Discricionariedade é a margem de liberdade que remanesça ao administrador para eleger, segundo critérios consistentes de razoabilidade,  um, dentre pelo menos dois comportamentos cabíveis, perante cada caso  concreto a fim de adotar a solução mais adequada à satisfação da finalidade  legal, quando, por força da fluidez das expressões da lei ou da liberdade conferida no mandamento, dela não se possa extrair objetivamente, uma solução unívoca para a situação vertente. (MELLO, 2014, p. 981) 

Em tempos hodiernos, a discricionariedade administrativa balizar-se-á pela tentativa de respeito ao texto constitucional e prestação positiva do Estado para com a sociedade. No caso da administração pública, a questão crucial é saber o limite da atuação do Poder Judiciário para interferir nas decisões tomadas pelos agentes públicos ou pela omissão do mesmo. 

4. O PRINCÍPIO DA RESERVA DO POSSÍVEL E A ATUAÇÃO DO JUDICIÁRIO

Os Poderes Executivo e Legislativo, no âmbito de suas funções típicas, possuem como atribuições a elaboração e, especificamente compete ao Poder Executivo, a aplicação de políticas públicas.  

Nesse sentido, o Executivo, em linhas gerais, suscita o princípio/cláusula da reserva do possível para que políticas públicas sejam cumpridas parcialmente ou, até mesmo, não sejam elaboradas.  

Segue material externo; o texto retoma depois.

@[simp] theorem startOfMovement_keeps (s : State) :
    (startOfMovement s).line = s.line ∧ (startOfMovement s).reg = s.reg ∧
    (startOfMovement s).fire = s.fire ∧ (startOfMovement s).shut = s.shut ∧
    (startOfMovement s).call = s.call ∧ (startOfMovement s).board = s.board ∧
    (startOfMovement s).ann = s.ann ∧ (startOfMovement s).mgmt = s.mgmt ∧
    (startOfMovement s).pending = s.pending := by
  refine ⟨?_, ?_, ?_, ?_, ?_, ?_, ?_, ?_, ?_⟩ <;> (unfold startOfMovement; (try dsimp only); (repeat' split) <;> simp)

@[simp] theorem countRevolution_keeps (wrap : Bool) (s : State) :
    (countRevolution wrap s).line = s.line ∧ (countRevolution wrap s).reg = s.reg ∧
    (countRevolution wrap s).fire = s.fire ∧ (countRevolution wrap s).shut = s.shut ∧
    (countRevolution wrap s).call = s.call ∧ (countRevolution wrap s).board = s.board ∧
    (countRevolution wrap s).ann = s.ann ∧ (countRevolution wrap s).mgmt = s.mgmt ∧
    (countRevolution wrap s).pending = s.pending := by
  refine ⟨?_, ?_, ?_, ?_, ?_, ?_, ?_, ?_, ?_⟩ <;> (unfold countRevolution; (try dsimp only); (repeat' split) <;> simp)

@[simp] theorem faultReport_keeps (s : State) :
    (faultReport s).line = s.line ∧ (faultReport s).reg = s.reg ∧ (faultReport s).fire = s.fire ∧
    (faultReport s).shut = s.shut ∧ (faultReport s).call = s.call ∧
    (faultReport s).board = s.board ∧ (faultReport s).ann = s.ann ∧ (faultReport s).mgmt = s.mgmt ∧
    (faultReport s).pending = s.pending := by
  refine ⟨?_, ?_, ?_, ?_, ?_, ?_, ?_, ?_, ?_⟩ <;> (unfold faultReport; (try dsimp only); (repeat' split) <;> simp)

@[simp] theorem guardTrip_keeps (s : State) :
    (guardTrip s).line = s.line ∧ (guardTrip s).reg = s.reg ∧ (guardTrip s).fire = s.fire ∧
    (guardTrip s).shut = s.shut ∧ (guardTrip s).call = s.call ∧ (guardTrip s).board = s.board ∧
    (guardTrip s).ann = s.ann ∧ (guardTrip s).mgmt = s.mgmt ∧ (guardTrip s).pending = s.pending := by
  refine ⟨?_, ?_, ?_, ?_, ?_, ?_, ?_, ?_, ?_⟩ <;> (unfold guardTrip; (try dsimp only); (repeat' split) <;> simp)

@[simp] theorem stopSwitch_keeps (s : State) :
    (stopSwitch s).line = s.line ∧ (stopSwitch s).reg = s.reg ∧ (stopSwitch s).fire = s.fire ∧
    (stopSwitch s).shut = s.shut ∧ (stopSwitch s).call = s.call ∧ (stopSwitch s).board = s.board ∧
    (stopSwitch s).ann = s.ann ∧ (stopSwitch s).mgmt = s.mgmt ∧ (stopSwitch s).pending = s.pending := by
  refine ⟨?_, ?_, ?_, ?_, ?_, ?_, ?_, ?_, ?_⟩ <;> (unfold stopSwitch; (try dsimp only); (repeat' split) <;> simp)

@[simp] theorem slip_keeps (s : State) :
    (slip s).line = s.line ∧ (slip s).reg = s.reg ∧ (slip s).fire = s.fire ∧
    (slip s).shut = s.shut ∧ (slip s).call = s.call ∧ (slip s).board = s.board ∧
    (slip s).ann = s.ann ∧ (slip s).mgmt = s.mgmt ∧ (slip s).pending = s.pending := by
  refine ⟨?_, ?_, ?_, ?_, ?_, ?_, ?_, ?_, ?_⟩ <;> (unfold slip; (try dsimp only); (repeat' split) <;> simp)

@[simp] theorem monitorFullAlarm_keeps (s : State) :
    (monitorFullAlarm s).line = s.line ∧ (monitorFullAlarm s).reg = s.reg ∧
    (monitorFullAlarm s).fire = s.fire ∧ (monitorFullAlarm s).shut = s.shut ∧
    (monitorFullAlarm s).call = s.call ∧ (monitorFullAlarm s).board = s.board ∧
    (monitorFullAlarm s).ann = s.ann ∧ (monitorFullAlarm s).mgmt = s.mgmt ∧
    (monitorFullAlarm s).pending = s.pending := by
  refine ⟨?_, ?_, ?_, ?_, ?_, ?_, ?_, ?_, ?_⟩ <;> (unfold monitorFullAlarm; (try dsimp only); (repeat' split) <;> simp)

@[simp] theorem driveMissing_keeps (s : State) :
    (driveMissing s).line = s.line ∧ (driveMissing s).reg = s.reg ∧ (driveMissing s).fire = s.fire ∧
    (driveMissing s).shut = s.shut ∧ (driveMissing s).call = s.call ∧
    (driveMissing s).board = s.board ∧ (driveMissing s).ann = s.ann ∧
    (driveMissing s).mgmt = s.mgmt ∧ (driveMissing s).pending = s.pending := by
  refine ⟨?_, ?_, ?_, ?_, ?_, ?_, ?_, ?_, ?_⟩ <;> (unfold driveMissing; (try dsimp only); (repeat' split) <;> simp)

@[simp] theorem stopTimerExpires_keeps (s : State) :
    (stopTimerExpires s).line = s.line ∧ (stopTimerExpires s).reg = s.reg ∧
    (stopTimerExpires s).fire = s.fire ∧ (stopTimerExpires s).shut = s.shut ∧
    (stopTimerExpires s).call = s.call ∧ (stopTimerExpires s).board = s.board ∧
    (stopTimerExpires s).ann = s.ann ∧ (stopTimerExpires s).mgmt = s.mgmt ∧
    (stopTimerExpires s).pending = s.pending := by
  refine ⟨?_, ?_, ?_, ?_, ?_, ?_, ?_, ?_, ?_⟩ <;> (unfold stopTimerExpires; (try dsimp only); (repeat' split) <;> simp)

@[simp] theorem resumeTimerExpires_keeps (s : State) :
    (resumeTimerExpires s).line = s.line ∧ (resumeTimerExpires s).reg = s.reg ∧
    (resumeTimerExpires s).fire = s.fire ∧ (resumeTimerExpires s).shut = s.shut ∧
    (resumeTimerExpires s).call = s.call ∧ (resumeTimerExpires s).board = s.board ∧
    (resumeTimerExpires s).ann = s.ann ∧ (resumeTimerExpires s).mgmt = s.mgmt ∧
    (resumeTimerExpires s).pending = s.pending := by
  refine ⟨?_, ?_, ?_, ?_, ?_, ?_, ?_, ?_, ?_⟩ <;> (unfold resumeTimerExpires; (try dsimp only); (repeat' split) <;> simp)

@[simp] theorem noteHalt_keeps (s : State) :
    (noteHalt s).line = s.line ∧ (noteHalt s).reg = s.reg ∧ (noteHalt s).fire = s.fire ∧
    (noteHalt s).shut = s.shut ∧ (noteHalt s).call = s.call ∧ (noteHalt s).board = s.board ∧
    (noteHalt s).ann = s.ann ∧ (noteHalt s).mgmt = s.mgmt ∧ (noteHalt s).pending = s.pending := by
  refine ⟨?_, ?_, ?_, ?_, ?_, ?_, ?_, ?_, ?_⟩ <;> (unfold noteHalt; (try dsimp only); (repeat' split) <;> simp)

@[simp] theorem releaseChain_keeps (s : State) :
    (releaseChain s).line = s.line ∧ (releaseChain s).reg = s.reg ∧ (releaseChain s).fire = s.fire ∧
    (releaseChain s).shut = s.shut ∧ (releaseChain s).call = s.call ∧
    (releaseChain s).board = s.board ∧ (releaseChain s).ann = s.ann ∧
    (releaseChain s).mgmt = s.mgmt ∧ (releaseChain s).pending = s.pending := by
  refine ⟨?_, ?_, ?_, ?_, ?_, ?_, ?_, ?_, ?_⟩ <;> (unfold releaseChain; (try dsimp only); (repeat' split) <;> simp)

@[simp] theorem landingReturns_keeps (f : Nat) (s : State) :
    (landingReturns f s).line = s.line ∧ (landingReturns f s).reg = s.reg ∧
    (landingReturns f s).fire = s.fire ∧ (landingReturns f s).shut = s.shut ∧
    (landingReturns f s).call = s.call ∧ (landingReturns f s).board = s.board ∧
    (landingReturns f s).ann = s.ann ∧ (landingReturns f s).mgmt = s.mgmt ∧
    (landingReturns f s).pending = s.pending := by
  refine ⟨?_, ?_, ?_, ?_, ?_, ?_, ?_, ?_, ?_⟩ <;> (unfold landingReturns; (try dsimp only); (repeat' split) <;> simp [onLanding])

De tal forma, impende demonstrar a conceituação de reserva do possível, por Flávio Martins Nunes Júnior:  

Malgrado tenha sido recepcionada pela doutrina e jurisprudência brasileiras, a teoria da reserva do possível passou por uma sensível transformação, como lembra Sgarbossa: da análise da doutrina se observa que vem sendo hoje considerada, sob a expressão reserva do possível, em geral, toda restrição à realização de direitos fundamentais sociais baseada em escassez de recursos, seja esta compreendida como inexistência ou insuficiência econômica (real) dos recursos, seja compreendida como indisponibilidade jurídica dos mesmos, por força da legislação orçamentária, v.g. Tal  compreensão se afasta sensivelmente do modelo originário.  (...) (NUNES JÚNIOR, 2019, livro eletrônico) 

A partir do exposto, conclui-se que a reserva do possível é considerada qualquer restrição à realização de direitos fundamentais sociais, fundada na limitação de recursos, seja de natureza econômica ou jurídica (legislação orçamentária). 

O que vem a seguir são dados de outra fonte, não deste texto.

/-- The state with the entry written (R185). -/
def written (t : TableId) (i : Nat) (d : List Byte) (s : State) : State :=
  match t with
  | .station => s.onReg fun k => { k with stations := tput k.stations i (stationEntry i d s) }
  | .lineSettings =>
    s.onReg fun k => { k with settings := some (lineSettingsEntry d), panelTimer := some (secs (byteAt d 2)) }
  | .geometry => s.onPat fun k => { k with geometry := some (geometryOf d) }
  | .landing => s.onPat fun k => { k with landings := tput k.landings i (landingEntry i d s) }
  | .detector => s.onFire fun k => { k with detectors := tput k.detectors i (detectorEntry i d s) }
  | .callPoint => s.onFire fun k => { k with callPoints := tput k.callPoints i (callPointEntry i d s) }
  | .zone => s.onFire fun k => { k with zones := tput k.zones i (zoneEntry i d s) }
  | .fireSettings => s.onFire fun k => { k with settings := some (fireSettingsEntry d) }
  | .shutter => s.onShut fun k => tput k i (shutterEntry i d s)
  | .push => s.onCall fun k => { k with pushes := tput k.pushes i (pushEntry d) }
  | .pattern => s.onCall fun k => { k with patterns := tput k.patterns i (patternEntry d) }
  | .ringer => s.onCall fun k => { k with ringers := tput k.ringers i (ringerEntry i d s) }
  | .boardLayout => s.onBoard fun k => { k with layout := tput k.layout i (cellEntry d) }
  | .onTimes => s.onBoard fun k => { k with settings := some (onTimesEntry d) }
  | .day => s.onAnn fun k => { k with days := tput k.days i (wordAt d 0) }
  | .closing => s.onAnn fun k => { k with programme := tput k.programme i (stepEntry d) }
  | .chime => s.onAnn fun k => { k with chimes := chimesWritten i d k.chimes }
  | .amplifier => s.onAnn fun k => { k with amps := tput k.amps i (ampEntry i d s) }

/-- The table's own checks at a Write Entry (R185 check 6). -/
def writeChecks (t : TableId) (i : Nat) (d : List Byte) (s : State) : List (Bool × Code) :=
  let b := byteAt d
  match t with
  | .station =>
    [((tget s.reg.stations i).isNone && decide (s.reg.stations.length ≥ Config.stationTable), .badIndex),
     (outside 0 8 (b 0) || outside 0 7 (b 1) || outside 0 1 (b 2) || outside 1 8 (b 3), .badValue)]
  | .lineSettings => [(outside 224 239 (b 0) || outside 5 100 (b 1) || outside 5 120 (b 2), .badValue)]
  | .geometry => [(geometryBad (geometryOf d), .badValue)]
  | .landing =>
    [(outside 0 31999 (wordAt d 0) || outside 0 31999 (wordAt d 2) || outside 1 223 (b 4) || outside 0 1 (b 5) ||
       outside 0 7 (b 6), .badValue)]
  | .detector =>
    [(outside 1 223 (b 0) || outside 0 15 (b 1) || b 2 == 0 || decide (b 2 ≤ b 3) || outside 1 8 (b 4), .badValue),
     ((tget s.fire.zones (b 1)).isNone, .badIndex),
     (anyOther s.fire.detectors i (fun o => o.station == b 0), .inUse)]
  | .callPoint =>
    [(outside 1 223 (b 0) || outside 0 15 (b 1), .badValue), ((tget s.fire.zones (b 1)).isNone, .badIndex),
     (anyOther s.fire.callPoints i (fun o => o.station == b 0), .inUse)]
  | .zone =>
    [(outside 10 120 (b 0) || outside 30 600 (wordAt d 1) || outside 0 1 (b 3) || outside 0 1 (b 5), .badValue)]
  | .fireSettings =>
    [(outside 0 15 (b 2) || outside 1 30 (b 3), .badValue), ((tget s.call.patterns (b 2)).isNone, .badIndex)]
  | .shutter =>
    let e := shutterEntry i d s
    [(outside 1 223 (b 0) || outside 0 15 (b 1) || optAbove 15 (optAt d 2) || outside 0 1 (b 3) ||
       optAbove 7 (optAt d 4) || outside 0 7 (b 5) || outside 0 60 (b 6) || outside 5 120 (b 7) || outside 0 1 (b 8) ||
       (e.kind == .shaft && e.landing.isNone) || (e.kind == .department && e.landing.isSome) ||
       (e.kind == .shaft && e.landing.any (· != b 5)) || optAt d 2 == some (b 1), .badValue),
     ((tget s.fire.zones (b 1)).isNone || optMissing s.fire.zones (optAt d 2) ||
       optMissing s.pat.landings (optAt d 4), .badIndex),
     (anyOther s.shut i (fun o => o.station == b 0), .inUse)]
  | .push =>
    [(outside 1 223 (b 0) || outside 0 7 (b 1) || outside 0 7 (b 2) || outside 0 6 (b 3) || outside 0 15 (b 4) ||
       outside 0 15 (b 5) || optAbove 15 (optAt d 6) || optAbove 15 (optAt d 7) ||
       (optAt d 6).isSome != (optAt d 7).isSome || (pushEntry d).escalation == some (b 5, b 4), .badValue),
     ((tget s.call.patterns (b 4)).isNone || (tget s.call.ringers (b 5)).isNone ||
       optMissing s.call.ringers (optAt d 6) || optMissing s.call.patterns (optAt d 7) || roleLacking s (b 0) .push,
       .badIndex),
     (anyOther s.call.pushes i (fun o => o.station == b 0 && o.key == b 1), .inUse)]
  | .pattern =>
    [(outside 1 15 (b 0) || outside 1 20 (b 1) || outside 0 1 (b 2) || (optWordAt d 3).any (outside 5 600) ||
       optAbove 15 (optAt d 5) || (b 2 == 0 && ((optWordAt d 3).isSome || (optAt d 5).isSome)) ||
       (b 2 == 1 && ((optWordAt d 3).isNone || (optAt d 5).isNone)), .badValue)]
  | .ringer =>
    [(outside 1 223 (b 0) || outside 0 7 (b 1), .badValue), (roleLacking s (b 0) .ringer, .badIndex),
     (ringerBusy s i, .busy)]
  | .boardLayout =>
    [((assignmentOf d).isNone, .badValue), (assignmentDangling s (cellEntry d), .badIndex),
     (assignmentTaken s i (cellEntry d), .inUse)]
  | .onTimes => [(decide (b 1 < b 0) || outside 5 40 (b 2), .badValue)]
  | .day => [(outside 0 1439 (wordAt d 0), .badValue)]
  | .closing =>
    [((stepKindOf d).isNone || outside 0 3600 (wordAt d 0), .badValue), (stepDangling s (stepEntry d).kind, .badIndex),
     (offsetOut s.ann.programme i (wordAt d 0), .badValue), (s.ann.closing == .running, .wrongState)]
  | .chime =>
    if b 0 = 0 then
      [(outside 1 4 (b 1) || (noteBytes (d.drop 2)).any noteBad, .badValue), (chimePlaying s i, .busy)]
    else
      [((noteBytes (d.drop 1)).any noteBad, .badValue), (chimePlaying s i, .busy),
       ((tget s.ann.chimes i).isNone, .badIndex),
       ((tget s.ann.chimes i).any fun c => c.notes.length != 4, .wrongState)]
  | .amplifier =>
    [(outside 1 223 (b 0) || b 1 != i, .badValue), (roleLacking s (b 0) .amplifier, .badIndex),
     (anyOther s.ann.amps i (fun o => o.station == b 0), .inUse), (ampBusy s i, .busy)]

Neste contexto, surgem-se as lides visando à efetivação de direitos fundamentais sociais, englobadas as políticas públicas.  

O Supremo Tribunal Federal, como Corte Constitucional, em diversas oportunidades enfrentou a matéria, cabendo expor as ponderações do então Ministro Relator Celso de Mello, no julgamento do Agravo Regimental no Recurso Extraordinário nº 763.667, que discutia o serviço público ofertado pela Defensoria Pública:

O Supremo Tribunal Federal firmou entendimento no sentido de que é lícito, ao Poder Judiciário, em face do princípio da supremacia da Constituição, adotar, em sede jurisdicional, medidas destinadas a tornar efetiva a implementação de políticas públicas, se e quando se registrar, como sucede no caso, situação configuradora de inescusável omissão estatal.  A omissão do Estado que deixa de cumprir, em maior ou em menor extensão, a imposição ditada pelo texto constitucional qualifica-se  como comportamento revestido de maior gravidade político-jurídica,  eis que, mediante inércia, o Poder Público também desrespeita a Constituição, também ofende direitos que nela se fundam e também impede, por ausência (ou insuficiência) de medidas concretizadoras a própria aplicabilidade dos postulados e princípios da Lei Fundamental 

(...) 

É certo tal como observei no exame da ADPF 45/DF, Rel. Min. CELSO DE MELLO (Informativo/STF nº 345/2004) que não se inclui, ordinariamente, no âmbito das funções institucionais do Poder Judiciário e nas desta Suprema Corte, em especial a atribuição de formular e de implementar políticas públicas (JOSÉ CARLOS VIEIRA DE ANDRADE, Os Direitos Fundamentais na Constituição Portuguesa de 1976, p. 207, item n. 05, 1987, Almedina, Coimbra), pois, nesse domínio , como adverte a doutrina (MARIA PAULA DALLARI BUCCI, Direito Administrativo e Políticas Públicas, 2002, Saraiva), o encargo reside , primariamente, nos Poderes Legislativo e Executivo. Impende assinalar , no entanto, que tal incumbência poderá atribuir-se, embora excepcionalmente , ao Poder Judiciário, se e quando os órgãos estatais competentes, por descumprirem os encargos político- -jurídicos que sobre eles incidem em caráter vinculante, vierem a comprometer, com tal comportamento, a eficácia e a integridade de direitos individuais e/ou coletivos impregnados de estatura constitucional, como sucede na espécie ora em exame. 

(...)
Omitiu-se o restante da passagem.